At first it was a little acting out in class, nothing out of the ordinary in a primary school classroom. Then it became a little more overt, uncharacteristic for that child. Then came the made-up stories to get attention and that’s when the alarm bells went off in my head. Following protocol, I had a conversation with the school counselor and after several discussions, we invited the student and her parents to school for a sit down.

“What would you like to say to your parents?” was the first thing we asked her. “I want you to stop hitting me”, she blurted. Caught off guard, the parents were mortified. They didn’t anticipate that their methods of discipline would become a discussion at school.

This isn’t the first instance of its kind and certainly won’t be the last.

As a teacher, observing a child’s behavior, their social interactions and attitude towards themselves and those around them is a regular part of our day. We spend a significant portion of a child’s waking hours with them.

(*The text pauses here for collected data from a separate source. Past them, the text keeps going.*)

-- ==== Sys2Proof/Laws/Ops.lean ====
section
/-! SUPPORT. One lemma per shared operation that says once everything it can do. -/

namespace Sys2Proof.Machine

/-- An operand either is there, and the operation goes on with it, or its fault is the outcome. -/
theorem withOperand_next {α : Type} {r : Except Fault α} {go : α → Host.Outcome State Fault Refusal} {s' : State}
    (h : withOperand r go = .next s') : ∃ x, r = .ok x ∧ go x = .next s' := by
  cases r with
  | ok x => exact ⟨x, rfl, h⟩
  | error f => cases h

@[simp] theorem withOperand_ok {α : Type} (x : α) (go : α → Host.Outcome State Fault Refusal) :
    withOperand (.ok x) go = go x := rfl

@[simp] theorem withOperand_error {α : Type} (f : Fault) (go : α → Host.Outcome State Fault Refusal) :
    withOperand (.error f) go = .fault f := rfl

/-- What a byte reads as after one byte was written. -/
theorem State.peek_setMem_write (s : State) (sp sp' : Space) (a a' : Nat) (b : Byte) :
    (s.setMem sp (Memory.write (s.mem sp) a b)).peek sp' a' =
      if sp' = sp ∧ a' = a then some b else s.peek sp' a' := by
  by_cases h : sp' = sp
  · subst h
    simp [State.peek, Memory.read_write]
  · simp [State.peek, State.setMem_mem_other _ _ h, h]

/-- A byte is read exactly when its address exists and it has been written. -/
theorem State.readByte_ok {s : State} {sp : Space} {a : Nat} {b : Byte} :
    s.readByte sp a = .ok b ↔ a < Params.size s.par sp ∧ s.peek sp a = some b := by
  unfold State.readByte
  split
  · cases h : s.peek sp a <;> simp [*]
  · simp [*]

/-- The two ways a byte's reading stops. -/
theorem State.readByte_error {s : State} {sp : Space} {a : Nat} {f : Fault} :
    s.readByte sp a = .error f ↔
      (a < Params.size s.par sp ∧ s.peek sp a = none ∧ f = .unwrittenByte sp a) ∨
      (¬ a < Params.size s.par sp ∧ f = .noSuchAddress sp a) := by
  unfold State.readByte
  split
  · cases h : s.peek sp a <;> simp [*, eq_comm]
  · simp [*, eq_comm]

/-- A byte is written exactly when its address exists. -/
theorem State.writeByte_ok {s s' : State} {sp : Space} {a : Nat} {b : Byte} :
    s.writeByte sp a b = .ok s' ↔
      a < Params.size s.par sp ∧ s' = s.setMem sp (Memory.write (s.mem sp) a b) := by
  unfold State.writeByte
  split <;> simp [*, eq_comm]

theorem State.writeByte_error {s : State} {sp : Space} {a : Nat} {b : Byte} {f : Fault} :
    s.writeByte sp a b = .error f ↔ ¬ a < Params.size s.par sp ∧ f = .noSuchAddress sp a := by
  unfold State.writeByte
  split <;> simp [*, eq_comm]

/-- `n` bytes are read exactly when all their addresses exist and all have been written; they come in address order. -/
theorem State.readBytes_ok {s : State} {sp : Space} {a n : Nat} {bs : List Byte} :
    s.readBytes sp a n = .ok bs ↔
      bs.length = n ∧ (∀ x, x < n → a + x < Params.size s.par sp) ∧ s.holds sp a bs := by
  induction n generalizing a bs with
  | zero =>
    simp only [State.readBytes, Except.ok.injEq, Nat.not_lt_zero, false_implies, implies_true, true_and]
    constructor
    · rintro rfl; simp [State.holds]
    · rintro ⟨h, -⟩; exact (List.length_eq_zero_iff.1 h).symm
  | succ n ih =>
    simp only [State.readBytes]
    constructor
    · intro h
      split at h
      · cases h
      · rename_i b hb
        split at h
        · cases h
        · rename_i cs hcs
          cases h
          obtain ⟨hl, ha, hh⟩ := ih.1 hcs
          obtain ⟨hb1, hb2⟩ := State.readByte_ok.1 hb
          refine ⟨by simp [hl], fun x hx => ?_, fun x hx => ?_⟩
          · cases x with
            | zero => simpa using hb1
            | succ x => have := ha x (by omega); omega
          · cases x with
            | zero => simpa using hb2
            | succ x =>
              have := hh x (by simpa using hx)
              rw [show a + (x + 1) = a + 1 + x by omega, this]; simp
    · rintro ⟨hl, ha, hh⟩
      cases bs with
      | nil => simp at hl
      | cons b cs =>
        have hb : s.readByte sp a = .ok b :=
          State.readByte_ok.2 ⟨by simpa using ha 0 (by omega), by simpa using hh 0 (by simp)⟩
        have hcs : s.readBytes sp (a + 1) n = .ok cs := by
          refine ih.2 ⟨by simpa using hl, fun x hx => ?_, fun x hx => ?_⟩
          · have := ha (x + 1) (by omega); omega
          · have := hh (x + 1) (by simpa using hx)
            rw [show a + 1 + x = a + (x + 1) by omega, this]; simp
        simp [hb, hcs]

/-- Bytes written inside the space stand there in order, every other byte of every space reads as before, and nothing but the
space is touched. -/
theorem State.writeBytes_ok {s : State} {sp : Space} {a : Nat} {bs : List Byte}
    (h : ∀ n, n < bs.length → a + n < Params.size s.par sp) :
    ∃ m, s.writeBytes sp a bs = .ok (s.setMem sp m) ∧ (s.setMem sp m).holds sp a bs ∧
      (∀ x, (x < a ∨ a + bs.length ≤ x) → Memory.read m x = Memory.read (s.mem sp) x) ∧
      (Memory.wf (s.mem sp) = true → Memory.wf m = true) ∧
      (∀ n, (∀ c ∈ s.mem sp, c.1 < n) → (∀ x, x < bs.length → a + x < n) → ∀ c ∈ m, c.1 < n) := by
  induction bs generalizing s a with
  | nil =>
    refine ⟨s.mem sp, ?_, by simp [State.holds], by simp, id, fun n hn _ => hn⟩
    cases sp <;> rfl
  | cons b bs ih =>
    have ha : a < Params.size s.par sp := by simpa using h 0 (by simp)
    let s1 := s.setMem sp (Memory.write (s.mem sp) a b)
    obtain ⟨m, h1, h2, h3, h4, h5⟩ := ih (s := s1) (a := a + 1) (fun n hn => by
      have := h (n + 1) (by simpa using hn)
      simp only [s1, State.setMem_par]; omega)
    have hs : s1.setMem sp m = s.setMem sp m := by cases sp <;> rfl
    have hm : s1.mem sp = Memory.write (s.mem sp) a b := by simp [s1]
    refine ⟨m, ?_, fun x hx => ?_, fun x hx => ?_, fun hw => h4 ?_, fun n hn hb => h5 n ?_ fun x hx => ?_⟩
    · simp only [State.writeBytes]
      rw [State.writeByte_ok.2 ⟨ha, rfl⟩]
      simpa [hs] using h1
    · cases x with
      | zero =>
        have := h3 a (by omega)
        simp only [hm, Memory.read_write_same] at this
        simpa [State.peek] using this
      | succ x =>
        have := h2 x (by simpa using hx)
        rw [hs] at this
        rw [show a + (x + 1) = a + 1 + x by omega, this]; simp
    · have hx' : x < a ∨ a + (bs.length + 1) ≤ x := by simpa using hx
      rw [h3 x (by omega), hm, Memory.read_write_other _ _ (by omega)]
    · rw [hm]; exact Memory.wf_write hw a b
    · rw [hm]; exact Memory.below_write b hn (by simpa using hb 0 (by simp))
    · have := hb (x + 1) (by simpa using hx)
      omega

/-- A write to `CMD` is ignored, or accepted, or there is no step; never two of them. -/
theorem onCommand_next {s s' : State} {accept : State → State} (h : onCommand s accept = .next s') :
    (isBusy s.phase = true ∧ s' = s) ∨ (isBusy s.phase = false ∧ isQuiescent s.phase = true ∧ s' = accept s) := by
  unfold onCommand at h
  split at h
  · cases h; exact .inl ⟨‹_›, rfl⟩
  · rename_i hb
    split at h
    · cases h; exact .inr ⟨eq_false_of_ne_true hb, ‹_›, rfl⟩
    · cases h

/-- No phase is both busy and quiescent. -/
theorem isBusy_of_isQuiescent {ph : BitVec 4} (h : isQuiescent ph = true) : isBusy ph = false := by
  revert ph; decide

theorem onCommand_quiescent {s : State} {accept : State → State} (h : isQuiescent s.phase = true) :
    onCommand s accept = .next (accept s) := by
  simp [onCommand, isBusy_of_isQuiescent h, h]

theorem onCommand_busy {s : State} {accept : State → State} (h : isBusy s.phase = true) :
    onCommand s accept = .next s := by
  simp [onCommand, h]

/-- A schedule word is written exactly when its index exists. -/
theorem State.setScheduleWord_ok {s s' : State} {n : Nat} {w : Word} :
    s.setScheduleWord n w = .ok s' ↔ ∃ h : n < 80, s' = { s with W := s.W.set n w h } := by
  unfold State.setScheduleWord
  split
  · simp [*, eq_comm]
  · simp [*]

/-- A schedule word is there exactly when its index is below 80. -/
theorem State.scheduleWord_ok {s : State} {n : Nat} {w : Word} :
    s.scheduleWord n = .ok w ↔ s.W[n]? = some w := by
  unfold State.scheduleWord
  cases s.W[n]? <;> simp

theorem State.tap_ok {s : State} {d : Nat} {w : Word} :
    s.tap d = .ok w ↔ d ≤ s.t.toNat ∧ s.W[s.t.toNat - d]? = some w := by
  unfold State.tap
  split <;> simp [*, State.scheduleWord_ok]

theorem roundConstant_ok {n : Nat} {w : Word} : roundConstant n = .ok w ↔ kTable[n]? = some w := by
  unfold roundConstant
  cases kTable[n]? <;> simp

theorem State.lengthFieldByte_ok {s : State} {n : Nat} {b : Byte} :
    s.lengthFieldByte n = .ok b ↔ (lengthField s.L)[n]? = some b := by
  unfold State.lengthFieldByte
  cases (lengthField s.L)[n]? <;> simp

end Sys2Proof.Machine
end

Their traits and mannerisms provide us with valuable insights into their personalities, as well as their family dynamics.

As we know, nurturing begins at home from the moment a baby is born. Therefore, a child’s confidence is not determined by their peers, but by the people they hold most dear. It’s common for parents to justify their actions with explanations that revolve around culture or their own upbringings. “My dad did the same and it did me no harm. I’m tougher for it.”

Spanking is never the answer. Raising a hand will never teach your child the desired lesson. It does however cause fear, increased anxiety, low self-esteem and a free ticket to do the same to another child or adult. What a child will retain from the incident, is not the lesson he was supposed to learn, but rather how he felt when he was hit by someone he trusted.

Parents generally spank to reduce undesirable behavior and increase discipline. However, children whose parents view spanking as an acceptable method of discipline have far greater difficulties socializing, have tendencies towards aggression at school, and lack the necessary problem-solving strategies which are not being modeled at home.

So, the next time your child does something wrong, something that makes you angry, instead of raising your hand, try something different. You could try talking to them, maybe giving them a consequence or taking away something they will miss. Try teaching them the lesson differently.

How did we deal with the situation I described earlier? Our advice to the parents was to evaluate the consequences of their own actions the same way as they would their child. You smack your child that evening because she made you angry or did something wrong. She goes to school the next day, maybe a little quieter than usual, maybe she starts to retract. It’s possible she will socialize a little less during recess, keeps to herself. Maybe she starts lying to get attention. Maybe she develops a tendency to manipulate. Maybe she starts hitting other kids when she doesn’t get her way.

What she definitely isn’t doing is talking about her feelings. She is definitely not focusing on math or writing and is probably spending time thinking about the night before or living in fear of the next time she may disappoint. The decline in academic progress, effort and interest are evident. Small incidents with her peers cause anger, frustration and aggression because that’s the learned behavior. Yet again we find ourselves in the uncomfortable position of making a call home because of the child’s behavior at school. Will dad be angry when his child comes home from school that day? Will he raise his hand? And the cycle continues.